What is needed:
For the material that follows, return exactly the lines from the one with "deriving DecidableEq, Repr" through the one with "spareCycles := Vector.replicate 8 0", both ends included.

Records shown:
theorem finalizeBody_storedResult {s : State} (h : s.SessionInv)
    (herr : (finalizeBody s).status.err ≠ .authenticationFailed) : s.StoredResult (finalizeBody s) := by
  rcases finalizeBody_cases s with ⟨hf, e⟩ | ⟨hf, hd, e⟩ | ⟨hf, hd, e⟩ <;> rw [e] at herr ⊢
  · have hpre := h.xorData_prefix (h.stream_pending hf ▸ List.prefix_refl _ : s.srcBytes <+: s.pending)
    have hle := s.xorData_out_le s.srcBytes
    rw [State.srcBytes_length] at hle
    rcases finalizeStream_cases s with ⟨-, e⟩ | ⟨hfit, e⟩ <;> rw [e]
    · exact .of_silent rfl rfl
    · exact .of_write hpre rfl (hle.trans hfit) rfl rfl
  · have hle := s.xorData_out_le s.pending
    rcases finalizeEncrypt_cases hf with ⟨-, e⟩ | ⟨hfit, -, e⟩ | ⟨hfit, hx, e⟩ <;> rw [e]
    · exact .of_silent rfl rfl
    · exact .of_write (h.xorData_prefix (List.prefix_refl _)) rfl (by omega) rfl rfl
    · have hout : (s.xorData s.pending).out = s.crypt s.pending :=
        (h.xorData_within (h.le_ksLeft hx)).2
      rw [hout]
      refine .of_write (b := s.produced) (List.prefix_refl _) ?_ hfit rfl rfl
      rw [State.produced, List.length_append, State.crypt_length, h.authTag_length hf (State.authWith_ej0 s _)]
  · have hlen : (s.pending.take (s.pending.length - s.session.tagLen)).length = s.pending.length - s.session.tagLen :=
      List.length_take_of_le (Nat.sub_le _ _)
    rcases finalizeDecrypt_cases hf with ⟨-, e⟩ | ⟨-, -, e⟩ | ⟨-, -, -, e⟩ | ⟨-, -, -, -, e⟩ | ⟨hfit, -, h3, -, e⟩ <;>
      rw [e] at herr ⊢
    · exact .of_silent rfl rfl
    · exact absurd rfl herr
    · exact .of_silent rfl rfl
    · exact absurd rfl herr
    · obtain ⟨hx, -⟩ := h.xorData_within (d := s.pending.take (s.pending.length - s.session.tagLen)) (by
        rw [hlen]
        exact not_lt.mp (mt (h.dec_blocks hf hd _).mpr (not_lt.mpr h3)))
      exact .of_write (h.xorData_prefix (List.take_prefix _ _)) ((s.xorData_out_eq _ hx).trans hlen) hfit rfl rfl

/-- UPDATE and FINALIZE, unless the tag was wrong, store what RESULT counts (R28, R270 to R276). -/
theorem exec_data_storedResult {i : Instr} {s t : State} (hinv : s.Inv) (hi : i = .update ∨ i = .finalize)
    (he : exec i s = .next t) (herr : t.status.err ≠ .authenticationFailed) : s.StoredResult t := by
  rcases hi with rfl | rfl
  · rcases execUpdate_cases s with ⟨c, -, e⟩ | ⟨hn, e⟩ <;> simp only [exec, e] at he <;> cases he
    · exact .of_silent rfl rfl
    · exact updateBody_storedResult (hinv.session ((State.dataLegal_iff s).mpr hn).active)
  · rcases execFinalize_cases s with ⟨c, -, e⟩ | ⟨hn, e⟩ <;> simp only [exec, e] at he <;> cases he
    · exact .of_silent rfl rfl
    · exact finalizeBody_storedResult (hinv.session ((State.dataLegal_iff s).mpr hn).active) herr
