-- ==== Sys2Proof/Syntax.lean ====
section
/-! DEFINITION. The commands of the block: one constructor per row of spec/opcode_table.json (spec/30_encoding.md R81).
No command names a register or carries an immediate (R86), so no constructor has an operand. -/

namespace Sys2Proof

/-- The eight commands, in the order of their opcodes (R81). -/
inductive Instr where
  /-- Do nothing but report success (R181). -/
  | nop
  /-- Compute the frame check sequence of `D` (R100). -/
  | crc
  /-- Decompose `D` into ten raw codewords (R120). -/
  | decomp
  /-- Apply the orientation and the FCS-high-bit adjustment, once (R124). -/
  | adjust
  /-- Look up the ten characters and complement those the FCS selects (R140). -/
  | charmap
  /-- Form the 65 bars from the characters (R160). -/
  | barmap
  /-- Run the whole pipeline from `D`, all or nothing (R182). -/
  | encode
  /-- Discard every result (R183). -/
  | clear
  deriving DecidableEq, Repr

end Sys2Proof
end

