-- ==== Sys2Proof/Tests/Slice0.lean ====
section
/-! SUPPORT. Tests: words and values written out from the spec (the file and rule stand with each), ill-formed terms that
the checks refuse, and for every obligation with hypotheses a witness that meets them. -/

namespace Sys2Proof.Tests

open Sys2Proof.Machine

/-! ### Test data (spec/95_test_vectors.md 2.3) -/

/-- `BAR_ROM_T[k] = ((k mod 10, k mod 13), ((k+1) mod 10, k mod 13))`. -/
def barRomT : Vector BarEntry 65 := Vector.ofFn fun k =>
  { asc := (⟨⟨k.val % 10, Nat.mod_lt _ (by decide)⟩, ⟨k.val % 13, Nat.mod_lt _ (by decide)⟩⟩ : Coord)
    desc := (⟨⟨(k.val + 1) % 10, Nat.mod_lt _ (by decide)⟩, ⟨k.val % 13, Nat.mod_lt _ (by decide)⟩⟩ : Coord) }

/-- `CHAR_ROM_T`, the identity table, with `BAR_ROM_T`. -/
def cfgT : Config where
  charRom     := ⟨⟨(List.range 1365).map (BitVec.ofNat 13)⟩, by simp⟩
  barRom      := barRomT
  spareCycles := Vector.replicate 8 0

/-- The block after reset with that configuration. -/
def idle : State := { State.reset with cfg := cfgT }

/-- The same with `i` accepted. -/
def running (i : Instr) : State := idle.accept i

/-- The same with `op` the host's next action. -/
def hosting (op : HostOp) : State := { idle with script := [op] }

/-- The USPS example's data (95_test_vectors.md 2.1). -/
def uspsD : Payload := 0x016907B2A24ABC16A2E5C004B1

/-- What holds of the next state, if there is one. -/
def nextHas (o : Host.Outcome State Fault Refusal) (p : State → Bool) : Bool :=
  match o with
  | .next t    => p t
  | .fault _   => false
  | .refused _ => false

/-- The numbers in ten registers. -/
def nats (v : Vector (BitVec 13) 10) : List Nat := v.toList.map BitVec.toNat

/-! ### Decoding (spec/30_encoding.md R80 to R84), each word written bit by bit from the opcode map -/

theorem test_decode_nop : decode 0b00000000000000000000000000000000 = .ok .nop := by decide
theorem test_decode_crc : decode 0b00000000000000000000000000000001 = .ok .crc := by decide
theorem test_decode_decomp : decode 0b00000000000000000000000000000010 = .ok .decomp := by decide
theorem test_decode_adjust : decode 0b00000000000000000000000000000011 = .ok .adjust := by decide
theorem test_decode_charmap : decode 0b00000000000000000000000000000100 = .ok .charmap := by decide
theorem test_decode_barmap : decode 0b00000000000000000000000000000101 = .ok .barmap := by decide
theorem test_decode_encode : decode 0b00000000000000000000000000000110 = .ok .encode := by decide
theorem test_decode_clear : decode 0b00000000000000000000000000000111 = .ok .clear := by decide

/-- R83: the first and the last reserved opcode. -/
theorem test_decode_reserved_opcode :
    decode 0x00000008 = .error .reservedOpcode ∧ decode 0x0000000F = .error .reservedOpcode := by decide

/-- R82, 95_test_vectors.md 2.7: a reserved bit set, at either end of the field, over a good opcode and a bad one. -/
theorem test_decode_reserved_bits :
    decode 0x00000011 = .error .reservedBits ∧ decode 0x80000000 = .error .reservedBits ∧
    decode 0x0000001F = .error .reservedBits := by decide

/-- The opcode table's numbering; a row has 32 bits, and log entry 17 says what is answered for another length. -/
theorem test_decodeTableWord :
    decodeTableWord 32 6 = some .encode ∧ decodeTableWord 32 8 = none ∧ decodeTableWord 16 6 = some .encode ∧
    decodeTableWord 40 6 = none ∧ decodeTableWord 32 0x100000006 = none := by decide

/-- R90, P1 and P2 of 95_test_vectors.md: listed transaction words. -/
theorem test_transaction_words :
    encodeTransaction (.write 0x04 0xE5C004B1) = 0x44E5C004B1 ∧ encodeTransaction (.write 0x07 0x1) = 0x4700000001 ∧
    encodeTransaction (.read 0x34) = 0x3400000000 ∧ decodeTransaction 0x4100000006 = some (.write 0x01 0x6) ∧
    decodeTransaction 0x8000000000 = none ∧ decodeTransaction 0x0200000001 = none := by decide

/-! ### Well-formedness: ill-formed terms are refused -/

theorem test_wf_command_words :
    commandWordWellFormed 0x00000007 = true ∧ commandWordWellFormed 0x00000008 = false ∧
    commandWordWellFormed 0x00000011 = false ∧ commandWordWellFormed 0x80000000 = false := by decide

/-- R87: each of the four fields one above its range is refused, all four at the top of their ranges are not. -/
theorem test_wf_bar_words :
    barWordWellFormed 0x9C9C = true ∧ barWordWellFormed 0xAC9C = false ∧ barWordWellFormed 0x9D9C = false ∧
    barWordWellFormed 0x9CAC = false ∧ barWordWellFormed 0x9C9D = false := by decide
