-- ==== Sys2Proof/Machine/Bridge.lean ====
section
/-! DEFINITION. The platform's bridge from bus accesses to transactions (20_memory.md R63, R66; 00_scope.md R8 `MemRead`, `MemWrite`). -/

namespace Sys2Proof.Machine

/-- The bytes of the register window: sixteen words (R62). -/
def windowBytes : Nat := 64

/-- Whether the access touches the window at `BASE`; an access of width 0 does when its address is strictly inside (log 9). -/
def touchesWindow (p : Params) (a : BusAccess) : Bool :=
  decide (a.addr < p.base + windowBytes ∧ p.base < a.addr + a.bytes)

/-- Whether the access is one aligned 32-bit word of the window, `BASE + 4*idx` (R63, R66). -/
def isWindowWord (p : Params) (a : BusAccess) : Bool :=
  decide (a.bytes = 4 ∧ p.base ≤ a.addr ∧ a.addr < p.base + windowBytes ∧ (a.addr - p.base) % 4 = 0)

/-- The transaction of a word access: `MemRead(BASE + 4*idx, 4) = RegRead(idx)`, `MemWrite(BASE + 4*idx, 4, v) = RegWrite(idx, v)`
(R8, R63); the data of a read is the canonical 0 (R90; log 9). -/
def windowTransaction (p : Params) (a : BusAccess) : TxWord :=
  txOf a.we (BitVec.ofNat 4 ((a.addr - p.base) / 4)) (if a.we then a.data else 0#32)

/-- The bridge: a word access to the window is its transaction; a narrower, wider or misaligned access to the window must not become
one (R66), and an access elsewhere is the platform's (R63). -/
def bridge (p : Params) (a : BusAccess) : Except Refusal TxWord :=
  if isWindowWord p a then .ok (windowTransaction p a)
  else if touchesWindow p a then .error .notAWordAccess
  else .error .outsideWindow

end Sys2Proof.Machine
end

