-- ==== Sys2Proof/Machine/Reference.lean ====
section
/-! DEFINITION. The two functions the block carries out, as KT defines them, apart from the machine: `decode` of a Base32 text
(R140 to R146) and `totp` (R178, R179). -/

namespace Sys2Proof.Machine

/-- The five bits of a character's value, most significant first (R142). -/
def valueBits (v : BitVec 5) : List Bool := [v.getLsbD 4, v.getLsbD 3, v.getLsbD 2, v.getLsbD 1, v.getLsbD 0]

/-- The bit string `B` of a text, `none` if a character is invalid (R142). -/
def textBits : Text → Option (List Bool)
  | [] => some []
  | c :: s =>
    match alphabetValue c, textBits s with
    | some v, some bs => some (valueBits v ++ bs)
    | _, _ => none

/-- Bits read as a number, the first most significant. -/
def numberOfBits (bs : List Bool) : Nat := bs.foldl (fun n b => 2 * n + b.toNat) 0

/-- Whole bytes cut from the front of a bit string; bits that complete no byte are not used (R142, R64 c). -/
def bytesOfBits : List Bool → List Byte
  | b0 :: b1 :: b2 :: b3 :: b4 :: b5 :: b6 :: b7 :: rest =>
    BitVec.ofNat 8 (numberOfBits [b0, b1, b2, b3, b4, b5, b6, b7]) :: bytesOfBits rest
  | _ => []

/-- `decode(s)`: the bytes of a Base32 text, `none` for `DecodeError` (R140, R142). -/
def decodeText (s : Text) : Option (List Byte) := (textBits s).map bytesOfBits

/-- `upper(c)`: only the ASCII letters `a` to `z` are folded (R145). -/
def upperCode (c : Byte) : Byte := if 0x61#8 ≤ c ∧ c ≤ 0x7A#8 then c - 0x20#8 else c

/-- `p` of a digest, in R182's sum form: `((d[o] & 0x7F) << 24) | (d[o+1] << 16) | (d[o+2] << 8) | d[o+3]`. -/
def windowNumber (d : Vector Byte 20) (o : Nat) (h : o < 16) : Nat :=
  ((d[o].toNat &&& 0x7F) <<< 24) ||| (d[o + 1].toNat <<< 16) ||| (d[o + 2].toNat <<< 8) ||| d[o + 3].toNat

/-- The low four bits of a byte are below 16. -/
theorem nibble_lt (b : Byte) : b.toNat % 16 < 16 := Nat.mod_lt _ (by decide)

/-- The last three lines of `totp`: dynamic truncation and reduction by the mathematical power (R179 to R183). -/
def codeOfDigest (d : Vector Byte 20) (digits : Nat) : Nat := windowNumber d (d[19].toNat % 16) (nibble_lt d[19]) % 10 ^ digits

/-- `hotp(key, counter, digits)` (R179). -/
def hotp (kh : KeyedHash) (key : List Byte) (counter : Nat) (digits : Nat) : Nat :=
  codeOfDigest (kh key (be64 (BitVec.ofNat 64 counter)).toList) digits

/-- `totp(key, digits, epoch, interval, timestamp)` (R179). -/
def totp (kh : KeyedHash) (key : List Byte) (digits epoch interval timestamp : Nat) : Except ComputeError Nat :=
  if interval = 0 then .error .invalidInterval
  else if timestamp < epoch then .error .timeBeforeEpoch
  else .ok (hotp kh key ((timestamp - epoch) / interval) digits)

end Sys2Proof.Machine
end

Answer box:
  deriving DecidableEq, Repr

end Sys2Proof
end

-- ==== Sys2Proof/Tests/Slice0.lean ====
section
/-! SUPPORT. Tests: words and values written out from the spec (the file and rule stand with each), ill-formed terms that
the checks refuse, and for every obligation with hypotheses a witness that meets them. -/

namespace Sys2Proof.Tests

open Sys2Proof.Machine

/-! ### Test data (spec/95_test_vectors.md 2.3) -/

/-- `BAR_ROM_T[k] = ((k mod 10, k mod 13), ((k+1) mod 10, k mod 13))`. -/
def barRomT : Vector BarEntry 65 := Vector.ofFn fun k =>
  { asc := (⟨⟨k.val % 10, Nat.mod_lt _ (by decide)⟩, ⟨k.val % 13, Nat.mod_lt _ (by decide)⟩⟩ : Coord)
    desc := (⟨⟨(k.val + 1) % 10, Nat.mod_lt _ (by decide)⟩, ⟨k.val % 13, Nat.mod_lt _ (by decide)⟩⟩ : Coord) }

/-- `CHAR_ROM_T`, the identity table, with `BAR_ROM_T`. -/
def cfgT : Config where
  charRom     := ⟨⟨(List.range 1365).map (BitVec.ofNat 13)⟩, by simp⟩
  barRom      := barRomT
  spareCycles := Vector.replicate 8 0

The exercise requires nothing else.